Giovani Bamba

Personal information
- Date of birth: 2 July 1999 (age 27)
- Place of birth: Fribourg, Switzerland
- Height: 1.92 m (6 ft 4 in)
- Position: Midfielder

Team information
- Current team: Vizela
- Number: 6

Senior career*
- Years: Team / Apps / (Gls)
- 2016–2017: FC Richemond
- 2017: FC Bulle
- 2018: Sion II / 10 / (0)
- 2019: FC Wohlen / 6 / (0)
- 2019–2020: Stade Nyonnais / 14 / (2)
- 2020–2024: Stade Lausanne Ouchy / 119 / (6)
- 2024–2025: Xamax / 32 / (1)
- 2025–: Vizela / 6 / (0)
- 2026: → Puerto Cabello (loan) / 10 / (0)

= Giovani Bamba =

Swiss footballer (born 1999)

Giovani Bamba (born 2 July 1999) is a Swiss footballer who plays as a midfielder for Liga Portugal 2 club Vizela. He was called-up to the Angola national team in 2021 but did not appear in a match.

==Early life==

Bamba is a native of Fribourg, Switzerland.

==Club career==

In 2020, Bamba signed for Swiss side Stade Lausanne Ouchy, helping the club achieve promotion.

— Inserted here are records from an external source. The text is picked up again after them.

/-! `hostWrite` -/

@[simp] theorem State.hostWrite_pending (a : Nat) (l : List Byte) : (s.hostWrite a l).pending = s.pending := rfl
@[simp] theorem State.hostWrite_regs (a : Nat) (l : List Byte) : (s.hostWrite a l).regs = s.regs := rfl
@[simp] theorem State.hostWrite_lcs (a : Nat) (l : List Byte) : (s.hostWrite a l).lcs = s.lcs := rfl
@[simp] theorem State.hostWrite_fresh (a : Nat) (l : List Byte) : (s.hostWrite a l).fresh = s.fresh := rfl
@[simp] theorem State.hostWrite_clock (a : Nat) (l : List Byte) : (s.hostWrite a l).clock = s.clock := rfl
@[simp] theorem State.hostWrite_sent (a : Nat) (l : List Byte) : (s.hostWrite a l).sent = s.sent := rfl
@[simp] theorem State.hostWrite_lanes (a : Nat) (l : List Byte) : (s.hostWrite a l).lanes = s.lanes := rfl
@[simp] theorem State.hostWrite_bundles (a : Nat) (l : List Byte) : (s.hostWrite a l).bundles = s.bundles := rfl
@[simp] theorem State.hostWrite_links (a : Nat) (l : List Byte) : (s.hostWrite a l).links = s.links := rfl
@[simp] theorem State.hostWrite_sess (a : Nat) (l : List Byte) : (s.hostWrite a l).sess = s.sess := rfl
@[simp] theorem State.hostWrite_flows (a : Nat) (l : List Byte) : (s.hostWrite a l).flows = s.flows := rfl
@[simp] theorem State.hostWrite_deck (a : Nat) (l : List Byte) : (s.hostWrite a l).deck = s.deck := rfl
@[simp] theorem State.hostWrite_engs (a : Nat) (l : List Byte) : (s.hostWrite a l).engs = s.engs := rfl
@[simp] theorem State.hostWrite_dealer (a : Nat) (l : List Byte) : (s.hostWrite a l).dealer = s.dealer := rfl
@[simp] theorem State.hostWrite_plans (a : Nat) (l : List Byte) : (s.hostWrite a l).plans = s.plans := rfl
@[simp] theorem State.hostWrite_tricks (a : Nat) (l : List Byte) : (s.hostWrite a l).tricks = s.tricks := rfl
@[simp] theorem State.hostWrite_beams (a : Nat) (l : List Byte) : (s.hostWrite a l).beams = s.beams := rfl
@[simp] theorem State.hostWrite_outp (a : Nat) (l : List Byte) : (s.hostWrite a l).outp = s.outp := rfl
@[simp] theorem State.hostWrite_timeb (a : Nat) (l : List Byte) : (s.hostWrite a l).timeb = s.timeb := rfl
@[simp] theorem State.hostWrite_hbm (a : Nat) (l : List Byte) : (s.hostWrite a l).hbm = s.hbm := rfl
@[simp] theorem State.hostWrite_spd (a : Nat) (l : List Byte) : (s.hostWrite a l).spd = s.spd := rfl
@[simp] theorem State.hostWrite_sec (a : Nat) (l : List Byte) : (s.hostWrite a l).sec = s.sec := rfl
@[simp] theorem State.hostWrite_ledger (a : Nat) (l : List Byte) : (s.hostWrite a l).ledger = s.ledger := rfl
@[simp] theorem State.hostWrite_fab (a : Nat) (l : List Byte) : (s.hostWrite a l).fab = s.fab := rfl
@[simp] theorem State.hostWrite_dma (a : Nat) (l : List Byte) : (s.hostWrite a l).dma = s.dma := rfl
@[simp] theorem State.hostWrite_dmaRr (a : Nat) (l : List Byte) : (s.hostWrite a l).dmaRr = s.dmaRr := rfl
@[simp] theorem State.hostWrite_pciPhase (a : Nat) (l : List Byte) : (s.hostWrite a l).pciPhase = s.pciPhase := rfl
@[simp] theorem State.hostWrite_flt (a : Nat) (l : List Byte) : (s.hostWrite a l).flt = s.flt := rfl
@[simp] theorem State.hostWrite_pow (a : Nat) (l : List Byte) : (s.hostWrite a l).pow = s.pow := rfl

/-! `setWord` -/

@[simp] theorem State.setWord_pending (o : Nat) (v : Word) : (s.setWord o v).pending = s.pending := rfl
@[simp] theorem State.setWord_lcs (o : Nat) (v : Word) : (s.setWord o v).lcs = s.lcs := rfl
@[simp] theorem State.setWord_fresh (o : Nat) (v : Word) : (s.setWord o v).fresh = s.fresh := rfl
@[simp] theorem State.setWord_clock (o : Nat) (v : Word) : (s.setWord o v).clock = s.clock := rfl
@[simp] theorem State.setWord_sent (o : Nat) (v : Word) : (s.setWord o v).sent = s.sent := rfl
@[simp] theorem State.setWord_lanes (o : Nat) (v : Word) : (s.setWord o v).lanes = s.lanes := rfl
@[simp] theorem State.setWord_bundles (o : Nat) (v : Word) : (s.setWord o v).bundles = s.bundles := rfl
@[simp] theorem State.setWord_links (o : Nat) (v : Word) : (s.setWord o v).links = s.links := rfl
@[simp] theorem State.setWord_sess (o : Nat) (v : Word) : (s.setWord o v).sess = s.sess := rfl
@[simp] theorem State.setWord_flows (o : Nat) (v : Word) : (s.setWord o v).flows = s.flows := rfl
@[simp] theorem State.setWord_deck (o : Nat) (v : Word) : (s.setWord o v).deck = s.deck := rfl
@[simp] theorem State.setWord_engs (o : Nat) (v : Word) : (s.setWord o v).engs = s.engs := rfl
@[simp] theorem State.setWord_dealer (o : Nat) (v : Word) : (s.setWord o v).dealer = s.dealer := rfl
@[simp] theorem State.setWord_plans (o : Nat) (v : Word) : (s.setWord o v).plans = s.plans := rfl
@[simp] theorem State.setWord_tricks (o : Nat) (v : Word) : (s.setWord o v).tricks = s.tricks := rfl
@[simp] theorem State.setWord_beams (o : Nat) (v : Word) : (s.setWord o v).beams = s.beams := rfl
@[simp] theorem State.setWord_outp (o : Nat) (v : Word) : (s.setWord o v).outp = s.outp := rfl
@[simp] theorem State.setWord_timeb (o : Nat) (v : Word) : (s.setWord o v).timeb = s.timeb := rfl
@[simp] theorem State.setWord_hbm (o : Nat) (v : Word) : (s.setWord o v).hbm = s.hbm := rfl
@[simp] theorem State.setWord_spd (o : Nat) (v : Word) : (s.setWord o v).spd = s.spd := rfl
@[simp] theorem State.setWord_sec (o : Nat) (v : Word) : (s.setWord o v).sec = s.sec := rfl
@[simp] theorem State.setWord_ledger (o : Nat) (v : Word) : (s.setWord o v).ledger = s.ledger := rfl
@[simp] theorem State.setWord_fab (o : Nat) (v : Word) : (s.setWord o v).fab = s.fab := rfl
@[simp] theorem State.setWord_dma (o : Nat) (v : Word) : (s.setWord o v).dma = s.dma := rfl
@[simp] theorem State.setWord_dmaRr (o : Nat) (v : Word) : (s.setWord o v).dmaRr = s.dmaRr := rfl
@[simp] theorem State.setWord_pciPhase (o : Nat) (v : Word) : (s.setWord o v).pciPhase = s.pciPhase := rfl
@[simp] theorem State.setWord_flt (o : Nat) (v : Word) : (s.setWord o v).flt = s.flt := rfl
@[simp] theorem State.setWord_pow (o : Nat) (v : Word) : (s.setWord o v).pow = s.pow := rfl
@[simp] theorem State.setWord_modl (o : Nat) (v : Word) : (s.setWord o v).modl = s.modl := rfl
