theorem Within.openEpoch (h : Within M s t) {b : Nat} {c : EpochChange} (h_regs : M.regs := by assumption) (h_out :
    M.out := by assumption) (h_dealer : M.dealer := by assumption) (h_faults : M.faults := by assumption) (h_lanes :
    M.lanes := by assumption) (h_links : M.links := by assumption) (h_power : M.power := by assumption) : Within M s (State.openEpoch t b c) := by
  unfold State.openEpoch
  repeat' (first
      | (simp (maxDischargeDepth := 40) only [Within.setBundle, Within.leaveService, Within.setPos, Within.enterService, Within.wr,
            Within.bundleState, Within.sendMarkers, Within.scanSou, Within.startLink, Within.takeHome,
            Within.ite, Within.foldl, Within.refl, Within.forN, h, true_or, or_true, and_self, implies_true,
            h_regs, h_out, h_dealer, h_faults, h_lanes, h_links, h_power]; done)
      | dsimp only
      | split)

theorem Within.followEpoch (h : Within M s t) {b : Nat} {e : Nat} (h_regs : M.regs := by assumption) (h_links : M.links := by assumption) : Within M s (State.followEpoch t b e) := by
  unfold State.followEpoch
  repeat' (first
      | (simp (maxDischargeDepth := 40) only [Within.ite, Within.wr, Within.scanSou, h, true_or, or_true, and_self, implies_true, h_regs, h_links]; done)
      | dsimp only
      | split)

theorem Within.execEpochMarker (h : Within M s t) {b : BundleId} {epoch : Byte} (he : (Machine.execEpochMarker b epoch
    t) = .next u) (h_regs : M.regs := by assumption) (h_out : M.out := by assumption) (h_dealer : M.dealer := by
    assumption) (h_faults : M.faults := by assumption) (h_lanes : M.lanes := by assumption) (h_links : M.links := by
    assumption) (h_power : M.power := by assumption) : Within M s u := by
  unfold Machine.execEpochMarker at he
  simp only [Host.Outcome.next.injEq] at he
  subst he
  repeat' (first
      | (simp (maxDischargeDepth := 40) only [Within.followEpoch, Within.openEpoch, Within.wr, Within.ite, h, implies_true, h_regs, h_out,
            h_dealer, h_faults, h_lanes, h_links, true_or, or_true, and_self, h_power]; done)
      | split)

theorem Within.laneBack (h : Within M s t) {l : Nat} (h_regs : M.regs := by assumption) (h_out : M.out := by assumption) (h_dealer : M.dealer := by assumption) (h_faults : M.faults := by assumption) (h_lanes : M.lanes := by assumption) (h_ledger : M.ledger := by assumption) : Within M s (State.laneBack t l) := by
  unfold State.laneBack
  repeat' (first
      | (simp (maxDischargeDepth := 40) only [Within.ite, Within.upd, Within.setLive, Within.setLane, Within.repair, h, true_or, or_true,
            and_self, implies_true, h_regs, h_out, h_dealer, h_faults, h_lanes, h_ledger]; done)
      | dsimp only
      | split)

theorem Within.aligned (h : Within M s t) {l : Nat} (h_regs : M.regs := by assumption) (h_out : M.out := by
    assumption) (h_dealer : M.dealer := by assumption) (h_faults : M.faults := by assumption) (h_lanes : M.lanes := by
    assumption) (h_links : M.links := by assumption) (h_ledger : M.ledger := by assumption) (h_power : M.power := by assumption) : Within M s (State.aligned t l) := by
  unfold State.aligned
  repeat' (first
      | (simp (maxDischargeDepth := 40) only [Within.laneBack, Within.setLocks, Within.wr, Within.takeHome, h, true_or, or_true, and_self,
            implies_true, h_regs, h_out, h_dealer, h_faults, h_lanes, h_links, h_ledger, h_power]; done)
      | dsimp only
      | split)

theorem Within.execAlignDone (h : Within M s t) {l : Lane} {skewNs : Nat} (he : (Machine.execAlignDone l skewNs t) =
    .next u) (h_regs : M.regs := by assumption) (h_out : M.out := by assumption) (h_dealer : M.dealer := by
    assumption) (h_faults : M.faults := by assumption) (h_lanes : M.lanes := by assumption) (h_links : M.links := by
    assumption) (h_ledger : M.ledger := by assumption) (h_power : M.power := by assumption) : Within M s u := by
  unfold Machine.execAlignDone at he
  simp only [Host.Outcome.next.injEq] at he
  subst he
  simp (maxDischargeDepth := 40) only [Within.failAttempt, Within.sendStep, Within.homeState, Within.aligned,
    Within.ite, h, implies_true, h_regs, h_out, h_dealer, h_faults, h_lanes, h_links, h_ledger, h_power]

theorem Within.degradeSwap (h : Within M s t) {l : Nat} (h_out : M.out := by assumption) (h_lanes : M.lanes := by
    assumption) : Within M s (State.degradeSwap t l) := by
  unfold State.degradeSwap
  repeat' (first
      | (simp (maxDischargeDepth := 40) only [Within.setLane, Within.announce, Within.ite, h, true_or, or_true,
            and_self, implies_true, h_out, h_lanes]; done)
      | dsimp only
      | split)

theorem Within.execBerMeasurement (h : Within M s t) {l : Lane} {meas : BerMeas} (he : (Machine.execBerMeasurement l
    meas t) = .next u) (h_regs : M.regs := by assumption) (h_out : M.out := by assumption) (h_faults : M.faults := by
    assumption) (h_lanes : M.lanes := by assumption) : Within M s u := by
  unfold Machine.execBerMeasurement at he
  simp only [Host.Outcome.next.injEq] at he
  subst he
  simp (maxDischargeDepth := 40) only [Within.setLive, Within.wr, Within.bump64, Within.setLane, Within.fault, Within.flag,
            Within.degradeSwap, Within.ite, h, implies_true, h_regs, h_out, h_faults, h_lanes, true_or, or_true,
            and_self]

theorem Within.showLine (h : Within M s t) {l : Nat} {was : LineOut} (h_out : M.out := by assumption) : Within M s
    (State.showLine t l was) := by
  unfold State.showLine
  repeat' (first
      | (simp (maxDischargeDepth := 40) only [Within.send, Within.ite, h, true_or, or_true, and_self, implies_true,
            h_out]; done)
      | dsimp only
      | split)

theorem Within.inject (h : Within M s t) {l : Nat} {n : Nat} (h_regs : M.regs := by assumption) (h_lanes : M.lanes :=
    by assumption) : Within M s (State.inject t l n) := by
  unfold State.inject
  repeat' (first
      | (simp (maxDischargeDepth := 40) only [Within.settle, Within.setLane, Within.bump64, Within.wr, Within.upd, Within.ite, h, true_or,
            or_true, and_self, implies_true, h_regs, h_lanes]; done)
      | dsimp only
      | split)

theorem Within.startGen (h : Within M s t) {l : Nat} (h_lanes : M.lanes := by assumption) : Within M s (State.startGen
    t l) := by
  unfold State.startGen
  repeat' (first
      | (simp (maxDischargeDepth := 40) only [Within.setLane, Within.drawn, h, true_or, or_true, and_self, implies_true, h_lanes]; done)
      | dsimp only
      | split)

theorem Within.latchRaw (h : Within M s t) {l : Nat} (h_regs : M.regs := by assumption) : Within M s (State.latchRaw t l) := by
  unfold State.latchRaw
  repeat' (first
      | (simp (maxDischargeDepth := 40) only [Within.ite, Within.wr64, h, true_or, or_true, and_self, implies_true, h_regs]; done)
      | dsimp only
      | split)

theorem Within.stopTest (h : Within M s t) {l : Nat} (h_regs : M.regs := by assumption) (h_lanes : M.lanes := by
    assumption) : Within M s (State.stopTest t l) := by
  unfold State.stopTest
  repeat' (first
      | (simp (maxDischargeDepth := 40) only [Within.latchRaw, Within.settle, Within.wr, h, true_or, or_true, and_self, implies_true, h_regs,
            h_lanes]; done)
      | dsimp only
      | split)

theorem Within.laneOff (h : Within M s t) {l st : Nat} (h_regs : M.regs := by assumption) (h_out : M.out := by
    assumption) (h_dealer : M.dealer := by assumption) (h_faults : M.faults := by assumption) (h_lanes : M.lanes := by
    assumption) (h_links : M.links := by assumption) : Within M s (State.laneOff t l st) := by
  unfold State.laneOff
  simp (maxDischargeDepth := 40) only [Within.homeState, Within.wr, Within.setLocks, h, h_regs, h_out, h_dealer,
    h_faults, h_lanes, h_links]

theorem Within.climbOrOff (h : Within M s t) {l : Nat} (h_regs : M.regs := by assumption) (h_out : M.out := by
    assumption) (h_dealer : M.dealer := by assumption) (h_faults : M.faults := by assumption) (h_lanes : M.lanes := by
    assumption) (h_links : M.links := by assumption) (h_power : M.power := by assumption) : Within M s (State.climbOrOff t l) := by
  unfold State.climbOrOff
  repeat' (first
      | (simp (maxDischargeDepth := 40) only [Within.laneOff, Within.startLadder, Within.ite, h, true_or, or_true,
            and_self, implies_true, h_regs, h_out, h_dealer, h_faults, h_lanes, h_links, h_power]; done)
      | dsimp only
      | split)

theorem Within.laneMode (h : Within M s t) {l : Nat} {m : Nat} (h_regs : M.regs := by assumption) (h_out : M.out := by
    assumption) (h_dealer : M.dealer := by assumption) (h_faults : M.faults := by assumption) (h_lanes : M.lanes := by
    assumption) (h_links : M.links := by assumption) (h_power : M.power := by assumption) : Within M s (State.laneMode t l m) := by
  unfold State.laneMode
  repeat' (first
      | (simp (maxDischargeDepth := 40) only [Within.wr, Within.stopTest, Within.laneOff, Within.setLane, Within.climbOrOff, Within.flag,
            Within.enterTest, Within.homeState, Within.ite, h, true_or, or_true, and_self, implies_true, h_regs,
            h_out, h_dealer, h_faults, h_lanes, h_links, h_power]; done)
      | dsimp only
      | split)

theorem Within.execVlkCtlMode (h : Within M s t) {l : Lane} {mode : BitVec 2} (he : (Machine.execVlkCtlMode l mode t)
    = .next u) (h_regs : M.regs := by assumption) (h_out : M.out := by assumption) (h_dealer : M.dealer := by
    assumption) (h_faults : M.faults := by assumption) (h_lanes : M.lanes := by assumption) (h_links : M.links := by assumption) (h_power : M.power := by assumption) : Within M s u := by
  unfold Machine.execVlkCtlMode at he
  simp only [Host.Outcome.next.injEq] at he
  subst he
  repeat' (first
      | (simp (maxDischargeDepth := 40) only [Within.laneMode, Within.showLine, h, true_or, or_true, and_self,
            implies_true, h_regs, h_out, h_dealer, h_faults, h_lanes, h_links, h_power]; done)
      | dsimp only
      | split)

theorem Within.execBitslip (h : Within M s t) {l : Lane} (he : (Machine.execBitslip l t) = .next u) (h_regs : M.regs
    := by assumption) : Within M s u := by
  unfold Machine.execBitslip at he
  simp only [Host.Outcome.next.injEq] at he
  subst he
  simp (maxDischargeDepth := 40) only [Within.flag, Within.wr, Within.ite, h, implies_true, h_regs]

theorem Within.execSlipComplete (h : Within M s t) {l : Lane} (he : (Machine.execSlipComplete l t) = .next u) (h_regs
    : M.regs := by assumption) : Within M s u := by
  unfold Machine.execSlipComplete at he
  simp only [Host.Outcome.next.injEq] at he
  subst he
  simp (maxDischargeDepth := 40) only [Within.wr, Within.wr64, Within.ite, h, implies_true, h_regs]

On 24 June 2024, Bamba signed with Xamax.

On 19 June 2025, Bamba joined Vizela in Portugal on a two-year deal.

==International career==
Bamba was called up to the Angola national team for the 2021 Africa Cup of Nations qualification.

==Style of play==
Bamba mainly operates as a defensive midfielder.

==Personal life==
Bamba is of Angolan descent.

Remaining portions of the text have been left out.